Ultimately, Atlanta is fearing the loss of depth more than the loss of performance.  Should Arcia and Adrianza fail to make the opening day roster, the Braves could lose them both.  Arcia could refuse an assignment to the minors (he has more than 5 years of service time) and an escape clause (if present) would allow Adrianza to leave.

Grissom and Shewmake have no such restrictions on their placement.  Meanwhile, they will probably continue to wage a silent battle for the right to be The Next Guy Up… whenever the Braves inevitably decide they can’t wait any longer.

Will either of these kids get to the majors this year?  Almost certainly so… but there’s a bigger question:  how many games will the Braves give up before that happens simply because an inferior offensive performer is being used when multiple better options are just 28 miles away?

Hopefully things don’t pan out in that manner… and hopefully there’s enough offense coming from the rest of the lineup to overcome the 9-spot in the order.

Or maybe Alex Anthopoulos is still lurking about for a different solution that materializes during next week’s roster finalizations. 

Stay tuned… but keep your reaction meter at the ready.

One response to “Shocking Roster Moves Leave Atlanta Braves a Little Short”

  1. Nice verbiosic contemplation about the best organization in baseball today.
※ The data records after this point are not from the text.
-- ==== Sys2Proof/Machine/CodeVerify.lean ====
section
/-! DEFINITION. Verification of the code image: instruction words, stack depths, calls, and the operands that the data
area types (09 R241 to R255, R260 to R268). -/

namespace Sys2Proof.Machine

open Sys2Proof

/-- One decoded instruction: its word offset in the code section, its fields, and what it pops and pushes. -/
structure Ins where
  pos : Nat
  op : Nat
  ty : Nat
  opnd : Nat
  ext : List Nat
  deriving DecidableEq, Repr

/-- Code words that an instruction occupies (09 R242). -/
def Ins.size (i : Ins) : Nat := 1 + i.ext.length

/-- TYPE field values of an opcode; none for a reserved opcode (09 R243, R255, R268). -/
def opTypes (op opnd : Nat) : List Nat :=
  let a := List.range' 1 13
  if op ∈ [0x01, 0x02, 0x03, 0x04, 0x05, 0x06, 0x07, 0x08, 0x17, 0x18, 0x19, 0x1B, 0x30, 0x31, 0x32, 0x33, 0x34, 0x35, 0x38]
  then a
  else if op ∈ [0x10, 0x11, 0x12, 0x13, 0x15, 0x16] then List.range' 2 12
  else if op = 0x14 then List.range' 2 8
  else if op = 0x1A then [10, 11]
  else if op ∈ [0x20, 0x21, 0x22, 0x23] then [1, 6, 7, 8, 9]
  else if op ∈ [0x24, 0x25, 0x26, 0x27] then [6, 7, 8, 9]
  else if op ∈ [0x09, 0x0A, 0x0B, 0x40, 0x41, 0x42, 0x44, 0x64, 0x65] then [0]
  else if op ∈ [0x43, 0x50, 0x51, 0x52, 0x53, 0x54, 0x55, 0x56, 0x57, 0x60] then [0, 1]
  else if op ∈ [0x61, 0x62, 0x63] then [4, 11]
  else if op = 0x66 then ((ldsType opnd).map tyCode).toList
  else []

/-- Extension words of an opcode (09 R255). -/
def opExt (op ty : Nat) : Nat :=
  if op = 0x06 then codeWords ty else if op ∈ [0x43, 0x60, 0x61, 0x64] then 1 else 0

/-- A signed 20-bit operand. -/
def signed20 (x : Nat) : Int := (BitVec.ofNat 20 x).toInt

/-- The operand's reserved bits are zero and its values defined (09 R253 rule 1). -/
def operandOk (op ty x : Nat) : Bool :=
  if op ∈ [0x01, 0x02, 0x03, 0x04, 0x07, 0x08, 0x40, 0x41, 0x42, 0x43, 0x50, 0x51, 0x52, 0x53, 0x54, 0x55, 0x56, 0x57, 0x60,
    0x61, 0x66] then true
  else if op = 0x05 then
    match tyOfCode ty with
    | some t => tyFloat t || inRangeI (signed20 x) (tyRange t).1 (tyRange t).2
    | none => false
  else if op = 0x1A then decide (x < 12)
  else if op = 0x38 then inRange x 1 13
  else if op = 0x62 ∨ op = 0x63 then
    x / 512 % 8 == 0 && (op == 0x62 || paramWritable (x / 4096))
      && paramAllowed (if ty = 11 then .lreal else .dint) (x / 4096)
  else if op = 0x64 then x / 32 % 8 == 0 && x / 2048 == 0
  else if op = 0x65 then decide (x < 32)
  else x == 0

/-- The extension words' reserved bits are zero and their values defined (09 R242, R253 rule 1, R264, R265). -/
def extOk (op ty : Nat) (e : List Nat) : Bool :=
  match e with
  | [] => true
  | v :: _ =>
    if op = 0x06 then ty != 1 || decide (v ≤ 1)
    else if op = 0x43 then decide (v < 4096)
    else if op = 0x60 then v % 8 == 0 && inRange v 8 32776
    else if op = 0x61 then decide (v < 128) && decide (v % 16 ≤ 3) && (v % 16 != 3 || ty == 4)
    else decide (v < 2 ^ 24)

/-- The instruction at the head of a POU's remaining words (09 R241, R242, R253 rules 1 and 2). -/
def decodeIns (pos : Nat) (ws : List Word) : Option Ins :=
  match ws with
  | [] => none
  | w :: r =>
    let v := w.toNat
    let op := v / 2 ^ 24
    let ty := v / 2 ^ 20 % 16
    let x := v % 2 ^ 20
    let k := opExt op ty
    let e := (r.take k).map (·.toNat)
    if (opTypes op x).contains ty ∧ operandOk op ty x ∧ e.length = k ∧ extOk op ty e then
      some { pos := pos, op := op, ty := ty, opnd := x, ext := e }
    else none

/-- All instructions of a POU's words, in order; `fuel` bounds their number. -/
def decodeAll : Nat → Nat → List Word → Option (List Ins)
  | _, _, [] => some []
  | 0, _, _ => none
  | fuel + 1, pos, ws => do
    let i ← decodeIns pos ws
    let l ← decodeAll fuel (pos + i.size) (ws.drop i.size)
    some (i :: l)

/-- Words of a POU. -/
def pouWords (c : CodeImage) (p : Pou) : List Word := (c.code.drop p.first).take p.words

/-- Instructions of a POU. -/
def pouIns (c : CodeImage) (p : Pou) : Option (List Ins) := decodeAll (p.words + 1) p.first (pouWords c p)

/-- POU that a CALL names. -/
def Ins.callee (i : Ins) (c : CodeImage) : Option Pou := c.pous[i.ext.headD 0]?

/-- Slots that an instruction pops and pushes (09 R255). -/
def popsPushes (c : CodeImage) (i : Ins) : Nat × Nat :=
  if i.op ∈ [0x01, 0x02, 0x05, 0x06, 0x60, 0x62, 0x66] then (0, 1)
  else if i.op ∈ [0x03, 0x04, 0x0A, 0x41, 0x42, 0x63, 0x64] then (1, 0)
  else if i.op ∈ [0x07, 0x15, 0x16, 0x23, 0x38, 0x56, 0x57] then (1, 1)
  else if i.op = 0x08 then (2, 0)
  else if i.op = 0x09 ∨ i.op = 0x61 then (1, 2)
  else if i.op = 0x0B then (2, 2)
  else if i.op ∈ [0x19, 0x1B, 0x53, 0x54] then (3, 1)
  else if i.op = 0x1A then (if i.opnd < 10 then (1, 1) else (2, 1))
  else if i.op = 0x55 then (5, 1)
  else if i.op = 0x43 then (0, if (i.callee c).any (·.result != 0) then 1 else 0)
  else if i.op ∈ [0x40, 0x44, 0x65] then (0, 0)
  else (2, 1)

/-- Word offsets that can execute after an instruction; none where an offset is negative (09 R255). -/
def successors (i : Ins) : Option (List Nat) :=
  let t : Int := (i.pos : Int) + 1 + signed20 i.opnd
  if i.op = 0x44 then some []
  else if i.op = 0x40 then (if t < 0 then none else some [t.toNat])
  else if i.op = 0x41 ∨ i.op = 0x42 then (if t < 0 then none else some [t.toNat, i.pos + 1])
  else some [i.pos + i.size]

/-- Follow every path of a POU with its stack depth (09 R253 rules 3 and 4): `seen` holds each depth plus one. -/
def depthsOk (c : CodeImage) (p : Pou) (code : Store (Option Ins)) : Nat → Store Nat → List (Nat × Nat) → Bool
  | _, _, [] => true
  | 0, _, _ => false
  | fuel + 1, seen, (a, d) :: work =>
    match Store.get none code a with
    | none => false
    | some i =>
      let k := Store.get 0 seen a
      if k ≠ 0 then k == d + 1 && depthsOk c p code fuel seen work
      else
        let (po, pu) := popsPushes c i
        let d' := d - po + pu
        match successors i with
        | none => false
        | some l =>
          decide (po ≤ d) && decide (d' ≤ p.depth) && (i.op != 0x44 || d == boolNat (p.result != 0))
            && depthsOk c p code fuel (Store.set 0 seen a (d + 1)) (l.map (fun x => (x, d')) ++ work)

/-- Rules 1 to 4 for one POU. Every branch target, reached or not, is an instruction word of the POU. -/
def pouOk (c : CodeImage) (p : Pou) : Bool :=
  match pouIns c p with
  | none => false
  | some l =>
    let code : Store (Option Ins) := l.map fun i => (i.pos, some i)
    (l.getLast?.any fun i => i.op == 0x44 || i.op == 0x40)
      && (l.all fun i => (successors i).any fun t => (i.op == 0x40 || i.op == 0x41 || i.op == 0x42) == false
        || t.all fun a => (Store.get none code a).isSome)
      && depthsOk c p code (2 * l.length + 2) [] [(p.first, 0)]

/-- POU numbers that a POU calls. -/
def callees (c : CodeImage) (p : Pou) : List Nat :=
  ((pouIns c p).getD []).filterMap fun i => if i.op = 0x43 then some (i.ext.headD 0) else none

/-- Remove POUs that call no remaining one, over and over: none remain where the call graph is acyclic. -/
def acyclic (calls : List (Nat × List Nat)) : Nat → Bool
  | 0 => calls.isEmpty
  | fuel + 1 =>
    let alive := calls.map (·.1)
    acyclic (calls.filter fun x => x.2.any alive.contains) fuel

/-- Largest total of stack depths along call paths of at most `k` POUs from a POU, and whether a path of more exists. -/
def pathTotal (calls : List (Nat × List Nat)) (pous : List Pou) : Nat → List (Nat × Bool)
  | 0 => pous.map fun _ => (0, true)
  | k + 1 =>
    let below := pathTotal calls pous k
    (pous.zip calls).map fun (p, _, l) =>
      l.foldl (fun (t, long) n => let b := below.getD n (0, false); (max t (p.depth + b.1), long || b.2)) (p.depth, false)

/-- Rule 7 (09 R253). -/
def callsOk (c : CodeImage) : Bool :=
  let calls := c.pous.zipIdx.map fun (p, n) => (n, callees c p)
  (calls.all fun x => x.2.all fun n => (c.pous[n]?).any fun p => p.kind != 1) && acyclic calls c.pous.length
    && (c.pous.zip (pathTotal calls c.pous 16)).all fun (p, t, long) => p.kind != 1 || (decide (t ≤ 1024) && !long)

/-- The code image's own check: layout, and rules 1 to 4 and 7 (09 R251 to R253). -/
def checkCode (b : Bytes) : Option CodeImage := do
  let c ← parseCode b
  need (c.pous.all (pouOk c) && callsOk c)
  some c

/-- A word is the first of an element of a type in a region of one of the kinds. -/
def elementOf (d : DataArea) (kinds : List Nat) (ty i : Nat) : Bool :=
  (regionAt d i).any fun r => r.ty == ty && kinds.contains r.kind && (i - r.first) % codeWords r.ty == 0

/-- The operand of an instruction at an address follows rule 5 (09 R253, R260, R264). -/
def addressOk (d : DataArea) (i : Ins) (a : Nat) : Bool :=
  if i.op ∈ [0x01, 0x02, 0x07] then elementOf d [1, 2, 3, 4, 5] i.ty a
  else if i.op ∈ [0x03, 0x04, 0x08] then elementOf d [1, 3, 4] i.ty a
  else if i.op ∈ [0x50, 0x51, 0x52] then
    elementOf d [1, 4] 8 a && elementOf d [1, 4] 8 (a + 1) && elementOf d [1, 4] 12 (a + 2) && elementOf d [1, 4] 12 (a + 4)
  else if i.op ∈ [0x53, 0x54, 0x55] then elementOf d [1, 4] 8 a && elementOf d [1, 4] 4 (a + 1)
  else if i.op ∈ [0x56, 0x57] then elementOf d [1, 4] 8 a
  else if i.op = 0x60 then (regionAt d a).any fun r => r.ty == 8 && decide (a + i.ext.headD 0 / 4 ≤ r.past)
  else true

/-- The operand is frame-relative. -/
def Ins.relative (i : Ins) : Bool := i.op == 0x02 || i.op == 0x04 || (inRange i.op 0x43 0x60 && i.op != 0x44 && i.ty == 1)

/-- The operand is an absolute index. -/
def Ins.absolute (i : Ins) : Bool :=
  [0x01, 0x03, 0x07, 0x08].contains i.op || (inRange i.op 0x50 0x60 && i.ty == 0)

/-- Instructions of a task's call tree with the address each operand comes to, at most `fuel` calls deep. -/
def accesses (c : CodeImage) : Nat → Nat → Pou → List (Ins × Nat)
  | 0, _, _ => []
  | fuel + 1, base, p =>
    ((pouIns c p).getD []).flatMap fun i =>
      let a := if i.relative then base + i.opnd else i.opnd
      if i.op = 0x43 then
        match i.callee c with
        | some q => accesses c fuel a q
        | none => []
      else [(i, a)]

/-- Accesses of a task from its entry program. -/
def taskAccesses (c : CodeImage) (t : TaskCfg) : List (Ins × Nat) :=
  match c.pous[t.entry]? with
  | some p => accesses c 16 t.frameBase p
  | none => []

/-- Rules 5 and 6 (09 R253). -/
def operandsOk (c : CodeImage) (ts : List TaskCfg) (d : DataArea) : Bool :=
  (c.pous.all fun p => ((pouIns c p).getD []).all fun i =>
    (!i.relative || decide (i.opnd < p.frame)) && (!i.absolute || addressOk d i i.opnd))
    && ts.all fun t => (taskAccesses c t).all fun (i, a) => !i.relative || addressOk d i a

/-- Input words that a task's code can load: an indexed load takes its whole region (10 R276). -/
def loadWords (c : CodeImage) (d : DataArea) (t : TaskCfg) : List Nat :=
  ((taskAccesses c t).flatMap fun (i, a) =>
    match regionAt d a with
    | none => []
    | some r =>
      if r.kind ≠ 2 then []
      else if i.op = 0x07 then List.range' r.first (r.past - r.first)
      else if i.op ∈ [0x01, 0x02] then List.range' a (codeWords i.ty)
      else if i.op = 0x60 then List.range' a (i.ext.headD 0 / 4)
      else []).eraseDups

/-- Timer instances reachable from a task's entry program (10 R276, R291). -/
def taskTimers (c : CodeImage) (t : TaskCfg) : List Nat :=
  ((taskAccesses c t).filterMap fun (i, a) => if inRange i.op 0x50 0x52 then some a else none).eraseDups

/-- No timer instance is reachable from two tasks (10 R276). -/
def timersOk (c : CodeImage) (ts : List TaskCfg) : Bool :=
  distinct (ts.flatMap (taskTimers c))

/-- Rule 8 (09 R253). -/
def numbersOk (c : CodeImage) (problems loops : List Nat) : Bool :=
  c.pous.all fun p => ((pouIns c p).getD []).all fun i =>
    (i.op != 0x61 || problems.contains i.opnd) && (!(i.op == 0x62 || i.op == 0x63) || loops.contains (i.opnd % 512))

end Sys2Proof.Machine
end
    The unproven bats of Shewmake and Grisssom are legit concerns imho.

    Shewy can be lent some slack because THE PANDEMIC surely retarded his development. He started 2019 at Texas A&M, had a solid stint in Low A and then skipped High A and got some cold water in AA. That was a lot of baseball spectrum to digest for a non superstar in one season. And then BAM! No Baseball for a year in 2020. 2021-2022 are lackluster at best but not a complete cliff-leap.

    And now the guy gains some muscle and he looks good in the spring. But you can’t just throw him into the soup because you want him to prove he can post an 800 OPS in AAA. You want him to experience succcess and confidence. If he flops in the show… Yada Yada Yada.

    Grissom is a corner infielder or outfielder(6’3″ 215lbs). But there is a logjam everywhere. He’ll be fine when he makes adjustments. He’s 22. Don’t Rush him.